François-Marie Raoult bigraphy, stories - French chemist

François-Marie Raoult : biography

10 May 1830 - 1 April 1901

François-Marie Raoult (10 May 1830 - 1 April 1901) was a French chemist who conducted research into the behavior of solutions, especially their physical properties.

Activities and honors

  • Prix International de Chimie LaCaze (1889)
  • Davy Medal (1892)
  • Prix de l'Institut (1895)
  • Commandeur de la Légion d'Honneur (1900)

Life and work

Raoult was born at Fournes, in the département of Nord. He became aspirant répétiteur at the Lycée of Reims in 1853, and after holding several intermediate positions was appointed in 1862 to the professorship of chemistry in Sens lycée. There he prepared a thesis on electromotive force which gained him a doctor's degree in Paris the following year.

In 1867 Raoult was put in charge of chemistry classes at Grenoble, and three years later he succeeded to the chair of chemistry, which he held until his death in 1901. Raoult's earliest researches were physical in character, being largely concerned with the phenomena of the voltaic cell; later there was a period when more purely chemical questions engaged his attention.

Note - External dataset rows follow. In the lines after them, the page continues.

/-- STA, STX and STY write the register at the effective address and change no flag. R153, R154, R155, for every
mode of each. -/
def Obligations.StoresWriteTheRegister : Prop :=
  (∀ (i : Instr) (s : State), i.mnemonic = .sta → exec i s = .next
      { s.write (effectiveAddress i s) s.a with pc := s.pc + BitVec.ofNat 16 i.length }) ∧
  (∀ (i : Instr) (s : State), i.mnemonic = .stx → exec i s = .next
      { s.write (effectiveAddress i s) s.x with pc := s.pc + BitVec.ofNat 16 i.length }) ∧
  (∀ (i : Instr) (s : State), i.mnemonic = .sty → exec i s = .next
      { s.write (effectiveAddress i s) s.y with pc := s.pc + BitVec.ofNat 16 i.length }) ∧
  (∀ i : Instr, i.mnemonic = .sta ↔ (i.opcode, i.mode) ∈
      ([(0x85#8, .zeroPage), (0x8D#8, .absolute), (0x81#8, .indexedIndirectX), (0x91#8, .indirectIndexedY),
      (0x95#8, .zeroPageX), (0x99#8, .absoluteY), (0x9D#8, .absoluteX)] : List (Byte × Mode))) ∧
  (∀ i : Instr, i.mnemonic = .stx ↔ (i.opcode, i.mode) ∈
      ([(0x86#8, .zeroPage), (0x8E#8, .absolute), (0x96#8, .zeroPageY)] : List (Byte × Mode))) ∧
  (∀ i : Instr, i.mnemonic = .sty ↔ (i.opcode, i.mode) ∈
      ([(0x84#8, .zeroPage), (0x8C#8, .absolute), (0x94#8, .zeroPageX)] : List (Byte × Mode)))

/-- After STA, STX or STY at an address, LDA, LDX or LDY at that address gives back the value stored, with its Z and N
(derived rule). R156, which the spec marks derived, for every mode of the store and of the load; STX with LDX and STY
with LDY follow from R154 with R151 and R155 with R152 in the same way. The indexed modes are the spec's decision D1. -/
def Obligations.StoreThenLoadRoundTrips : Prop :=
  (∀ (s : State) (addr : Word),
    (∃ t u : State, exec (.staAbs addr) s = .next t ∧ exec (.ldaAbs addr) t = .next u ∧
      u.a = s.a ∧ u.flagZ = decide (s.a = 0x00#8) ∧ u.flagN = s.a.getLsbD 7) ∧
    (∃ t u : State, exec (.stxAbs addr) s = .next t ∧ exec (.ldxAbs addr) t = .next u ∧
      u.x = s.x ∧ u.flagZ = decide (s.x = 0x00#8) ∧ u.flagN = s.x.getLsbD 7) ∧
    (∃ t u : State, exec (.styAbs addr) s = .next t ∧ exec (.ldyAbs addr) t = .next u ∧
      u.y = s.y ∧ u.flagZ = decide (s.y = 0x00#8) ∧ u.flagN = s.y.getLsbD 7)) ∧
  (∀ (i j : Instr) (s : State), j.mode ≠ .immediate →
    (i.mnemonic = .sta → j.mnemonic = .lda → ∃ t : State, exec i s = .next t ∧
      (effectiveAddress j t = effectiveAddress i s → ∃ u : State, exec j t = .next u ∧
        u.a = s.a ∧ u.flagZ = decide (s.a = 0x00#8) ∧ u.flagN = s.a.getLsbD 7)) ∧
    (i.mnemonic = .stx → j.mnemonic = .ldx → ∃ t : State, exec i s = .next t ∧
      (effectiveAddress j t = effectiveAddress i s → ∃ u : State, exec j t = .next u ∧
        u.x = s.x ∧ u.flagZ = decide (s.x = 0x00#8) ∧ u.flagN = s.x.getLsbD 7)) ∧
    (i.mnemonic = .sty → j.mnemonic = .ldy → ∃ t : State, exec i s = .next t ∧
      (effectiveAddress j t = effectiveAddress i s → ∃ u : State, exec j t = .next u ∧
        u.y = s.y ∧ u.flagZ = decide (s.y = 0x00#8) ∧ u.flagN = s.y.getLsbD 7)))

/-- TAX, TAY, TSX, TXA and TYA copy with Z and N, TXS copies without flags. R170 to R175. -/
def Obligations.TransfersCopyARegister : Prop :=
  ∀ s : State,
    exec .tax s = .next { s with x := s.a, flagZ := decide (s.a = 0x00#8), flagN := s.a.getLsbD 7, pc := s.pc + 1 } ∧
    exec .tay s = .next { s with y := s.a, flagZ := decide (s.a = 0x00#8), flagN := s.a.getLsbD 7, pc := s.pc + 1 } ∧
    exec .tsx s = .next { s with x := s.sp, flagZ := decide (s.sp = 0x00#8), flagN := s.sp.getLsbD 7, pc := s.pc + 1 } ∧
    exec .txa s = .next { s with a := s.x, flagZ := decide (s.x = 0x00#8), flagN := s.x.getLsbD 7, pc := s.pc + 1 } ∧
    exec .txs s = .next { s with sp := s.x, pc := s.pc + 1 } ∧
    exec .tya s = .next { s with a := s.y, flagZ := decide (s.y = 0x00#8), flagN := s.y.getLsbD 7, pc := s.pc + 1 } ∧
    encode .tax = [0xAA#8] ∧ encode .tay = [0xA8#8] ∧ encode .tsx = [0xBA#8] ∧
    encode .txa = [0x8A#8] ∧ encode .txs = [0x9A#8] ∧ encode .tya = [0x98#8]

/-- AND, ORA and EOR: A, Z and N from the result, PC past the instruction, nothing else. R180, R181, R182, for every
mode of each. -/
def Obligations.LogicCombinesWithA : Prop :=
  (∀ (i : Instr) (s : State), i.mnemonic = .and → ∃ r : Byte,
      (∀ k : Nat, k < 8 → r.getLsbD k = (s.a.getLsbD k && (operandValue i s).getLsbD k)) ∧
      exec i s = .next { s with
          a := r, flagZ := decide (r = 0x00#8), flagN := r.getLsbD 7, pc := s.pc + BitVec.ofNat 16 i.length }) ∧
  (∀ (i : Instr) (s : State), i.mnemonic = .ora → ∃ r : Byte,
      (∀ k : Nat, k < 8 → r.getLsbD k = (s.a.getLsbD k || (operandValue i s).getLsbD k)) ∧
      exec i s = .next { s with
          a := r, flagZ := decide (r = 0x00#8), flagN := r.getLsbD 7, pc := s.pc + BitVec.ofNat 16 i.length }) ∧
  (∀ (i : Instr) (s : State), i.mnemonic = .eor → ∃ r : Byte,
      (∀ k : Nat, k < 8 → r.getLsbD k = (s.a.getLsbD k ^^ (operandValue i s).getLsbD k)) ∧
      exec i s = .next { s with
          a := r, flagZ := decide (r = 0x00#8), flagN := r.getLsbD 7, pc := s.pc + BitVec.ofNat 16 i.length }) ∧
  (∀ i : Instr, i.mnemonic = .and ↔ (i.opcode, i.mode) ∈
      ([(0x29#8, .immediate), (0x25#8, .zeroPage), (0x2D#8, .absolute), (0x21#8, .indexedIndirectX),
      (0x31#8, .indirectIndexedY), (0x35#8, .zeroPageX), (0x39#8, .absoluteY),
      (0x3D#8, .absoluteX)] : List (Byte × Mode))) ∧
  (∀ i : Instr, i.mnemonic = .ora ↔ (i.opcode, i.mode) ∈
      ([(0x09#8, .immediate), (0x05#8, .zeroPage), (0x0D#8, .absolute), (0x01#8, .indexedIndirectX),
      (0x11#8, .indirectIndexedY), (0x15#8, .zeroPageX), (0x19#8, .absoluteY),
      (0x1D#8, .absoluteX)] : List (Byte × Mode))) ∧
  (∀ i : Instr, i.mnemonic = .eor ↔ (i.opcode, i.mode) ∈
      ([(0x49#8, .immediate), (0x45#8, .zeroPage), (0x4D#8, .absolute), (0x41#8, .indexedIndirectX),
      (0x51#8, .indirectIndexedY), (0x55#8, .zeroPageX), (0x59#8, .absoluteY),
      (0x5D#8, .absoluteX)] : List (Byte × Mode)))

/-- BIT: Z from A and M, N and V from bits 7 and 6 of M, A unchanged. R183. -/
def Obligations.BitTestsTheOperand : Prop :=
  (∀ (i : Instr) (s : State), i.mnemonic = .bit → ∃ z : Bool,
      (z = true ↔ ∀ k : Nat, ¬ (s.a.getLsbD k = true ∧ (operandValue i s).getLsbD k = true)) ∧
      exec i s = .next { s with
          flagZ := z, flagN := (operandValue i s).getLsbD 7, flagV := (operandValue i s).getLsbD 6,
          pc := s.pc + BitVec.ofNat 16 i.length }) ∧
  (∀ i : Instr, i.mnemonic = .bit ↔ (i.opcode, i.mode) ∈
      ([(0x24#8, .zeroPage), (0x2C#8, .absolute)] : List (Byte × Mode)))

Raoult's name is best known in connection with work on solutions, to which he devoted the last two decades of his life. His first paper describing how solutes depressed the freezing points of solutions was published in 1878. Further experiments with various solvents, such as benzene and acetic acid, in addition to water, led him to believe in a simple relation between the molecular weights of a solute and the freezing-point of a solution. He expressed the relationship as the loi générale de la congélation, that if one molecule of a substance be dissolved in 100 molecules of any given solvent, the temperature of solidification of the latter will be lowered by 0.63 °C. Another relation on which Raoult worked was that concerning the depression of a solvent's vapor pressure, due to a solute, showing that the decrease is proportional to the solute's molecular weight. This relationships holds best in the limiting case of a dilute solution. These two generalizations afforded a new method of determining the molecular weights of dissolved substances, and were utilized by Jacobus van 't Hoff and Wilhelm Ostwald, among other chemists, in support of the hypothesis of electrolytic dissociation in solutions. Raoult's freezing-point depression method became even more useful after it was improved by Ernst Otto Beckmann and became a standard technique for determining molecular weights of organic substances.

An account of Raoult's life and work was given by Professor van 't Hoff in a memorial lecture delivered before the London Chemical Society on the 26th of March 1902.